At this the little girl looked sad and she hugged Dolphin more tightly than he had ever been hugged before. "It's hard being invisible, isn't it?"

Dolphin suspected that this girl knew more about being invisible than he did, but before he could try to answer her question, she lept up and ran for the nearest door. "Come on!" she cried. "Catch me if you can!"

Dolphin ran after her and she led him on a merry chase. "What is your name?" called Dolphin as he raced around a corner. She flew up the stairs calling "Jena! Jena!" And then, from somewhere above, came peals of laughter. "Oh Dolphin! Don't you know anything?"

It was wonderful to hear another voice, to speak and be spoken to after all the lonely months. Dolphin felt reborn, a child again, and the two of them raced up and down the halls, and danced around pillars, and slid down bannisters, until they could hardly breath. And the next day they went swimming. And the day after that they had a picnic. The days slipped through their fingers like sand.

She was a very mysterious child and she swam like a fish. When Dolphin asked her how she had come to swim so well, she said "I am my mother's child." "Your mother must have been a great swimmer, then," said Dolphin but Jena only smiled. It was a most mischevious smile and it came across her face every time he asked her about her mother.

"Where is she now?" asked Dolphin.

"It's not time yet," said Jenna with that same smile. And the word 'time' rang like a chime in her musical voice and suddenly Dolphin understood that it was Jena's voice that had called to him from beyond the door. Maybe it was her voice he had been hearing all along. They were in the middle of the cove and Dolphin reached for her, thinking he might hold her up in the sunlight and see if the light would shine through, but she slipped away from him and was already half way back to the castle.

Jenna seemed to know Dolphin's castle even better than he did. As the days wore on she showed him every corner and pillar. It was never 'my' castle or 'your' castle, but always 'our' castle. She behaved like a steward who had watched over the property for many years and was eager to show her returning master how well it had been kept. Together they climbed every tower but one, and she was ever joyful and full of mischief, until one day Dolphin chanced to ask about the birds which circled the easternmost tower.

"Each bird has a name," she said, "terrible names that sound like screams. And their feathers are black and sharp. If you touched them, Dolphin, your fingers would bleed."

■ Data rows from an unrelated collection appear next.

-- ==== Sys2Proof/Certificates/Slice0/Obligations.lean ====
section
/-! DEFINITION. The statements about the model: one `def Obligations.<Name> : Prop` each. -/

open Sys2Proof Sys2Proof.Machine

/-! ### Integer instructions (02) -/

/-- Sums, differences, products, logic and shifts of two registers (R58, R59): the result and its tag go to `dst`, CSW.CC to the code of
the exact result or of the result's sign, execution continues at the next word, and nothing else changes. -/
def Obligations.IntegerArithmetic : Prop :=
  ∀ (s s1 : State) (c : CoreId) (dst a b : Reg),
    let r := s1.regs c
    let x := (r.read a).val
    let y := (r.read b).val
    rawTag (r.read a).tag = true → rawTag (r.read b).tag = true →
    ∀ p ∈ [(Instr.add c dst a b, x + y, ccExact (x.toInt + y.toInt)), (.sub c dst a b, x - y, ccExact (x.toInt - y.toInt)),
        (.mul c dst a b, x * y, ccExact (x.toInt * y.toInt)), (.and c dst a b, x &&& y, ccSign (x &&& y)),
        (.or c dst a b, x ||| y, ccSign (x ||| y)), (.xor c dst a b, x ^^^ y, ccSign (x ^^^ y)),
        (.shl c dst a b, x <<< (y % 64#64), ccSign (x <<< (y % 64#64))), (.shr c dst a b, x >>> (y % 64#64), ccSign (x >>> (y % 64#64))),
        (.sar c dst a b, x.sshiftRight' (y % 64#64), ccSign (x.sshiftRight' (y % 64#64)))],
      Issues s c p.1 s1 →
      ∃ t, Retires p.1 s c
        (s1.setRegs c ((r.write dst ⟨if (r.read a).tag = 0x01#8 ∧ (r.read b).tag = 0x01#8 then 0x01#8 else 0x05#8, p.2.1⟩).withCc p.2.2))
        (r.ctx.pc + 4#64) t

/-- The immediate forms (R58, R59, R63): ADDI, MULI and the compares sign-extend, ANDI, ORI, XORI and CMPUI do not; SHI's kind selects the
shift. -/
def Obligations.IntegerImmediate : Prop :=
  ∀ (s s1 : State) (c : CoreId) (dst a : Reg) (imm : BitVec 16) (n : BitVec 6),
    let r := s1.regs c
    let x := (r.read a).val
    let y : Word := imm.signExtend 64
    let z : Word := imm.setWidth 64
    rawTag (r.read a).tag = true →
    (∀ p ∈ [(Instr.addi c dst a imm, x + y, ccExact (x.toInt + y.toInt)), (.muli c dst a imm, x * y, ccExact (x.toInt * y.toInt)),
        (.andi c dst a imm, x &&& z, ccSign (x &&& z)), (.ori c dst a imm, x ||| z, ccSign (x ||| z)),
        (.xori c dst a imm, x ^^^ z, ccSign (x ^^^ z)), (.shi c dst a 0#2 n, x <<< n, ccSign (x <<< n)),
        (.shi c dst a 1#2 n, x >>> n, ccSign (x >>> n)), (.shi c dst a 2#2 n, x.sshiftRight' n, ccSign (x.sshiftRight' n))],
      Issues s c p.1 s1 →
      ∃ t, Retires p.1 s c (s1.setRegs c ((r.write dst ⟨(r.read a).tag, p.2.1⟩).withCc p.2.2)) (r.ctx.pc + 4#64) t) ∧
    (Issues s c (.cmpi c a imm) s1 →
      ∃ t, Retires (.cmpi c a imm) s c (s1.setRegs c (r.withCc (ccCompare x.toInt y.toInt))) (r.ctx.pc + 4#64) t) ∧
    (Issues s c (.cmpui c a imm) s1 →
      ∃ t, Retires (.cmpui c a imm) s c (s1.setRegs c (r.withCc (ccCompare x.toNat z.toNat))) (r.ctx.pc + 4#64) t)

/-- Quotients and remainders by a divisor that is not zero (R60): signed ones truncate toward zero, −2^63 by −1 returns −2^63 with CC 3. -/
def Obligations.IntegerDivision : Prop :=
  ∀ (s s1 : State) (c : CoreId) (dst a b : Reg),
    let r := s1.regs c
    let x := (r.read a).val
    let y := (r.read b).val
    rawTag (r.read a).tag = true → rawTag (r.read b).tag = true → y ≠ 0#64 →
    ∀ p ∈ [(Instr.div c dst a b, x.sdiv y, if x = 0x8000000000000000#64 ∧ y = 0xFFFFFFFFFFFFFFFF#64 then 3#2 else ccSign (x.sdiv y)),
        (.divu c dst a b, x / y, ccSign (x / y)), (.rem c dst a b, x.srem y, ccSign (x.srem y)), (.remu c dst a b, x % y, ccSign (x % y))],
      Issues s c p.1 s1 →
      ∃ t, Retires p.1 s c
        (s1.setRegs c ((r.write dst ⟨if (r.read a).tag = 0x01#8 ∧ (r.read b).tag = 0x01#8 then 0x01#8 else 0x05#8, p.2.1⟩).withCc p.2.2))
        (r.ctx.pc + 4#64) t

/-- The compares (R64): CSW.CC is 0 for equal, 1 for lower, 2 for higher; CMPW compares whole tagged words; nothing else changes. -/
def Obligations.Compares : Prop :=
  ∀ (s s1 : State) (c : CoreId) (a b : Reg),
    let r := s1.regs c
    let x := r.read a
    let y := r.read b
    (∀ p ∈ [(Instr.cmp c a b, if x.val.slt y.val then 1#2 else 2#2), (.cmpu c a b, if x.val < y.val then 1#2 else 2#2)],
      rawTag x.tag = true → rawTag y.tag = true → Issues s c p.1 s1 →
      ∃ t, Retires p.1 s c (s1.setRegs c (r.withCc (if x.val = y.val then 0#2 else p.2))) (r.ctx.pc + 4#64) t) ∧
    (valueTag x.tag = true → valueTag y.tag = true → Issues s c (.cmpw c a b) s1 →
      ∃ t, Retires (.cmpw c a b) s c (s1.setRegs c (r.withCc (if x.tag = y.tag ∧ x.val = y.val then 0#2 else 2#2))) (r.ctx.pc + 4#64) t)

/-- Moves and constants (R63, R69, R70) write `dst` alone: MOV the whole word, LDI a fixnum, LDIH 16 bits of a raw operand, TAGOF the tag
as a fixnum, TAGSET the payload under an assignable tag. -/
def Obligations.MovesAndConstants : Prop :=
  ∀ (s s1 : State) (c : CoreId) (dst a : Reg) (imm : BitVec 16) (k : BitVec 2) (tag : Tag),
    let r := s1.regs c
    let w := r.read a
    let put (v : TW) := s1.setRegs c (r.write dst v)
    (valueTag w.tag = true → Issues s c (.mov c dst a) s1 → ∃ t, Retires (.mov c dst a) s c (put w) (r.ctx.pc + 4#64) t) ∧
    (Issues s c (.ldi c dst imm) s1 → ∃ t, Retires (.ldi c dst imm) s c (put ⟨0x01#8, imm.signExtend 64⟩) (r.ctx.pc + 4#64) t) ∧
    (rawTag (r.read dst).tag = true → Issues s c (.ldih c dst k imm) s1 →
      ∃ v : Word, (∀ i, i < 64 → v.getLsbD i = if 16 * k.toNat ≤ i ∧ i < 16 * k.toNat + 16 then imm.getLsbD (i - 16 * k.toNat)
          else (r.read dst).val.getLsbD i) ∧
        ∃ t, Retires (.ldih c dst k imm) s c (put ⟨(r.read dst).tag, v⟩) (r.ctx.pc + 4#64) t) ∧
    (Issues s c (.tagof c dst a) s1 → ∃ t, Retires (.tagof c dst a) s c (put ⟨0x01#8, w.tag.setWidth 64⟩) (r.ctx.pc + 4#64) t) ∧
    (valueTag w.tag = true → reservedTag tag = false → tag ≠ 0x83#8 → tag ≠ 0x82#8 → payloadOk tag w.val = true →
      Issues s c (.tagset c dst a tag) s1 → ∃ t, Retires (.tagset c dst a tag) s c (put ⟨tag, w.val⟩) (r.ctx.pc + 4#64) t)

/-- MULW and MULWU (R61, R62): the 128-bit product becomes the pending one, PH over PL, and no register changes yet. -/
def Obligations.WideProducts : Prop :=
  ∀ (s s1 : State) (c : CoreId) (a b : Reg),
    let r := s1.regs c
    let x := (r.read a).val
    let y := (r.read b).val
    rawTag (r.read a).tag = true → rawTag (r.read b).tag = true →
    ∀ p ∈ [(Instr.mulw c a b, x.signExtend 128 * y.signExtend 128), (.mulwu c a b, x.setWidth 128 * y.setWidth 128)],
      Issues s c p.1 s1 →
      ∃ t, Retires p.1 s c (s1.setRegs c { r with prodNew := some (p.2.extractLsb' 64 64, p.2.extractLsb' 0 64) }) (r.ctx.pc + 4#64) t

"How do you know these things?"

"I'm the one who named them. Don't ask me more. It won't matter in the end."

But Dolphin would not be so easily swayed.

"Why do they circle there so constantly? Where did they come from? What do they hope to find?"

Her face became white as foam.

"They hope to find my mother."

Dolphin stared at the little girl. Full of concern, he was, yet tired of riddles.

"I think I'd better climb that tower myself and have a closer look."

"NO! Oh Dolphin, No. If you climb those stairs something bad will happen."

"What more could happen to me?"

"But nothing has happened to us yet! We've lost our hearts is all, and you will find them for us. But not yet. I don't want be alone again."

"I don't understand you. What are you afraid of?"

"Those birds can carry you away. They are terrible."

"I am not afraid of birds." The two of them were standing in the western tower looking east. Far beyond the circling birds rose the Mountains of Love's End, an encircling wall that seemed all but insurmountable now. Jenna was shaking and Dolphin realized that she was trying to cry, but like him, could not cry without a heart. Dolphin's voice became more gentle.

"I will promise not to climb that tower if you will answer me one question, but you must answer me true."

The girl nodded her consent.

"How did you come to lose your heart?"

"I didn't lose it. My mother gave it away."

And with that Jenna hopped down the spiral staircase and would never say another word about birds.